In conclusion, the initial iterations of the MCMC runs can be used to establish the validity of the inference results when the starting points of different runs are sufficiently dispersed. At the same time, these initial samples have little to do with the posterior distribution, as outlined above. It is therefore common practice to exclude these early samples from the inference result. To identify which samples should be discarded, and which should be included in the result, the earlier presented “trace plot”, visualising the samples of the different runs at each iteration can be useful. We can see, for example, that somewhere around the 8000s iteration the three runs of the MCMC algorithm converge. We therefore choose the 10,000s iteration as the cut-off for the “warm-up” (2000 extra iteration for good measure). Below, we plot the histogram over the samples from the three chains, this time using only the samples from the second half of each run.

fig = go.Figure()

# Plot histograms
fig.add_trace(
    go.Histogram(
        name='Run 1',
        x=samples['dose.absorption_rate'].values[0, n_iterations//2::(n_iterations//2)//1000],
        histnorm='probability density',
        showlegend=True,
        xbins=dict(size=0.5),
    marker_color=qualitative.Plotly[2],
    )
)
fig.add_trace(
    go.Histogram(
        name='Run 2',
        x=samples['dose.absorption_rate'].values[1, n_iterations//2::n_iterations//1000],
        histnorm='probability density',
        showlegend=True,
        xbins=dict(size=0.5),
    marker_color=qualitative.Plotly[1],
    )
)
fig.add_trace(
    go.Histogram(
        name='Run 3',
        x=samples['dose.absorption_rate'].values[2, n_iterations//2::n_iterations//1000],
        histnorm='probability density',
        showlegend=True,
        xbins=dict(size=0.5),
    marker_color=qualitative.Plotly[0],
    )
)

fig.update_layout(
    template='plotly_white',
    xaxis_title='Absorption rate in 1/day',
    yaxis_title='Probability density',
    barmode='overlay'
)
fig.update_traces(opacity=0.75)
fig.show()

We can see that the histograms over the samples are now in much better agreement!
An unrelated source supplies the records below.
-- ==== Sys2Proof/Machine/JtagScan.lean ====
section
/-! DEFINITION. The JTAG Scan Engine (41_jtag_scan): the Set-IR scan, the plain 32-bit DR read and the transfer scan, each
an explicit sequence of (TMS, TDI) cycles. -/

namespace Sys2Proof.Machine

/-- The cycles that shift the given TDI bits, TMS = 1 on the last one only. -/
def shiftOut : List Bool → List (Bool × Bool)
  | [] => []
  | [b] => [(true, b)]
  | b :: b' :: bs => (false, b) :: shiftOut (b' :: bs)

/-- Idle to Shift-IR (R175). -/
def toShiftIr : List (Bool × Bool) := [(true, true), (true, true), (false, true), (false, true)]

/-- Idle to Shift-DR (R180, R185). -/
def toShiftDr : List (Bool × Bool) := [(true, true), (false, true), (false, true)]

/-- Exit1 to Update to Idle (R175, R180, R185). -/
def toIdle : List (Bool × Bool) := [(true, true), (false, true)]

/-- `n` cycles with TMS = 0 and TDI = 1: bypass bits before the target, or idle cycles (R173, R180, R185). -/
def stay (n : Nat) : List (Bool × Bool) := List.replicate n (false, true)

/-- The selected device (R172): every scan requires `index < count`. -/
def selected (d : Driver) : Option Device := d.chain[d.index.toNat]?

/-- The bits of a Set-IR shift: B ones, the L low bits of `ir`, A ones (R175). -/
def setIrBits (d : Device) (ir : Byte) : List Bool :=
  List.replicate d.irBitsBefore.toNat true ++ (List.range d.irLength.toNat).map ir.getLsbD ++
    List.replicate d.irBitsAfter.toNat true

/-- The cycles of a Set-IR scan (R175). -/
def setIrCycles (d : Device) (ir : Byte) : List (Bool × Bool) := toShiftIr ++ shiftOut (setIrBits d ir) ++ toIdle

/-- `set_instruction_register(ir)` (R174, R175); the sampled bits are discarded. -/
def setInstructionRegister (ir : Byte) (s : State) : Res Unit :=
  match selected s.driver with
  | some d => .ok () (jrun (setIrCycles d ir) s).2
  | none => .fault .scanIndexOutOfRange

/-- The cycles of the plain 32-bit read of device `i` (R180). -/
def readDrCycles (i : Nat) : List (Bool × Bool) :=
  toShiftDr ++ stay i ++ shiftOut (List.replicate 32 true) ++ toIdle

/-- `read_data_register_32()` (R180). -/
def readDataRegister32 (s : State) : Res Word :=
  match selected s.driver with
  | some _ =>
    let r := jrun (readDrCycles s.driver.index.toNat) s
    .ok (wordOfBits ((r.1.drop (3 + s.driver.index.toNat)).take 32)) r.2
  | none => .fault .scanIndexOutOfRange

/-- The transfer scan up to the third ACK bit (R185). -/
def scanHead (i : Nat) (req : Byte) : List (Bool × Bool) :=
  toShiftDr ++ stay i ++ [(false, req.getLsbD 1), (false, req.getLsbD 2), (false, req.getLsbD 3)]

/-- `din` of R185: ones for a read, the write data otherwise. -/
def scanData (req : Byte) (wdata : Word) : List Bool :=
  if reqRnW req then List.replicate 32 true else bitsOf wdata

/-- The rest of an OK scan: 32 data bits and `m` after-bypass bits, then Update, Idle and the idle cycles (R185). -/
def scanOkTail (m idle : Nat) (req : Byte) (wdata : Word) : List (Bool × Bool) :=
  shiftOut (scanData req wdata ++ List.replicate m true) ++ toIdle ++ stay idle

/-- The rest of a scan whose ACK is not OK: the shift is aborted (R185). -/
def scanAbortTail (idle : Nat) : List (Bool × Bool) := [(true, true)] ++ toIdle ++ stay idle

/-- The ACK of the sampled bits of a scan's head (R122, R185). -/
def scanAck (i : Nat) (sampled : List Bool) : Byte :=
  match sampled.drop (3 + i) with
  | [t0, t1, t2] => jtagAck t0 t1 t2
  | _ => 0#8

/-- `jtag_transfer_scan(req, wdata)` (R185); without an OK ACK `rdata` is a free value (Log 9). -/
def jtagTransferScan (req : Byte) (wdata : Word) (s : State) : Res (Byte × Word) :=
  match selected s.driver with
  | some _ =>
    let i := s.driver.index.toNat
    let h := jrun (scanHead i req) s
    let ack := scanAck i h.1
    if ack = ackOk then
      let r := jrun (scanOkTail (s.driver.chain.length - 1 - i) s.driver.idleCycles.toNat req wdata) h.2
      .ok (ack, wordOfBits (r.1.take 32)) r.2
    else
      let u := undefinedData (jrun (scanAbortTail s.driver.idleCycles.toNat) h.2).2
      .ok (ack, u.1) u.2
  | none => .fault .scanIndexOutOfRange

/-! ### Meanings -/

/-- SET_IR (R175). -/
def execSetIr (ir : Byte) (s : State) : Host.Outcome State Fault Refusal := (setInstructionRegister ir s).outcome

/-- READ_DR32 (R180): returns the word. -/
def execReadDr32 (s : State) : Host.Outcome State Fault Refusal :=
  ((readDataRegister32 s).bind fun w s1 => .ok () { s1 with ret := { s1.ret with data := w } }).outcome

/-- JTAG_TRANSFER_SCAN (R185): returns the ACK and the word. -/
def execJtagTransferScan (req : Byte) (wdata : Word) (s : State) : Host.Outcome State Fault Refusal :=
  ((jtagTransferScan req wdata s).bind retPair).outcome

end Sys2Proof.Machine
end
This visual assessment of the convergence already gets us very far, but for those that would prefer more quantitative metrics to assess the convergence of MCMC runs, we recommend the open source library ArViz. ArViz implements a number of widely established metrics to assess the convergence of MCMC algorithms, including the \(\hat{R}\) metric and the effective sample size. We can estimate both values (and many more) using the az.summary function. In the below code block, we first estimate the values for all MCMC samples, and then estimate the values only for the samples post warm-up.

import arviz as az


# Summary for all samples
summary1 = az.summary(samples)
print(summary1)

# Summary for the samples post warmup
summary2 = az.summary(samples.sel(draw=slice(n_iterations//2, n_iterations)))
print(summary2)

The return of az.summary is a pandas.DataFrame, containing the estimated values, as illustrated below

Summary: all samples
	mean	sd	hdi_3%	hdi_97%	mcse_mean	mcse_sd	ess_bulk	ess_tail	r_hat
dose.absorption_rate	8.898	3.516	0.399	13.007	1.503	1.125	10.0	11.0	1.21
global.elimination_rate	1.525	1.959	0.207	6.662	0.938	0.714	9.0	11.0	1.25
global.volume	6.018	2.529	0.47	9.233	1.05	0.783	8.0	11.0	1.26
Sigma log	0.185	0.072	0.091	0.295	0.004	0.003	502.0	264.0	1.01

Summary: samples post warm-up
	mean	sd	hdi_3%	hdi_97%	mcse_mean	mcse_sd	ess_bulk	ess_tail	r_hat
dose.absorption_rate	10.014	1.957	6.456	13.778	0.046	0.033	1802.0	3110.0	1.0
global.elimination_rate	0.795	0.261	0.351	1.301	0.006	0.005	1850.0	2121.0	1.0
global.volume	6.862	1.605	3.923	9.947	0.038	0.027	1757.0	2295.0	1.0
Sigma log	0.178	0.053	0.095	0.278	0.001	0.001	1651.0	2381.0	1.0

The summary output contains the estimates of the mean value, the standard deviation, and many other values. For the assessment of the convergence, we would like to focus on the \(\hat{R}\) values in the right-most column of the dataframes, the r_hat columns. We can see that the summary provides one estimate for each parameter. For the samples post warm-up, the estimates are all 1.00, while the estimates for all samples assume larger values. Loosely speaking, the \(\hat{R}\) metric compares the variance of samples across runs to the variance of samples within runs. If samples from different runs are very different, the variance across runs is much larger than the variance of samples within the same run, leading to an estimate \(>1\). On the flip side, if the inter-run variance is the same as the intra-run variance, the samples across runs look the same and the \(\hat{R}\) metric returns a value of \(1\). As a result, \(\hat{R}\) estimates of \(1\) indicate convergence, while estimate \(>1\) indicate that the runs have not yet fully converged.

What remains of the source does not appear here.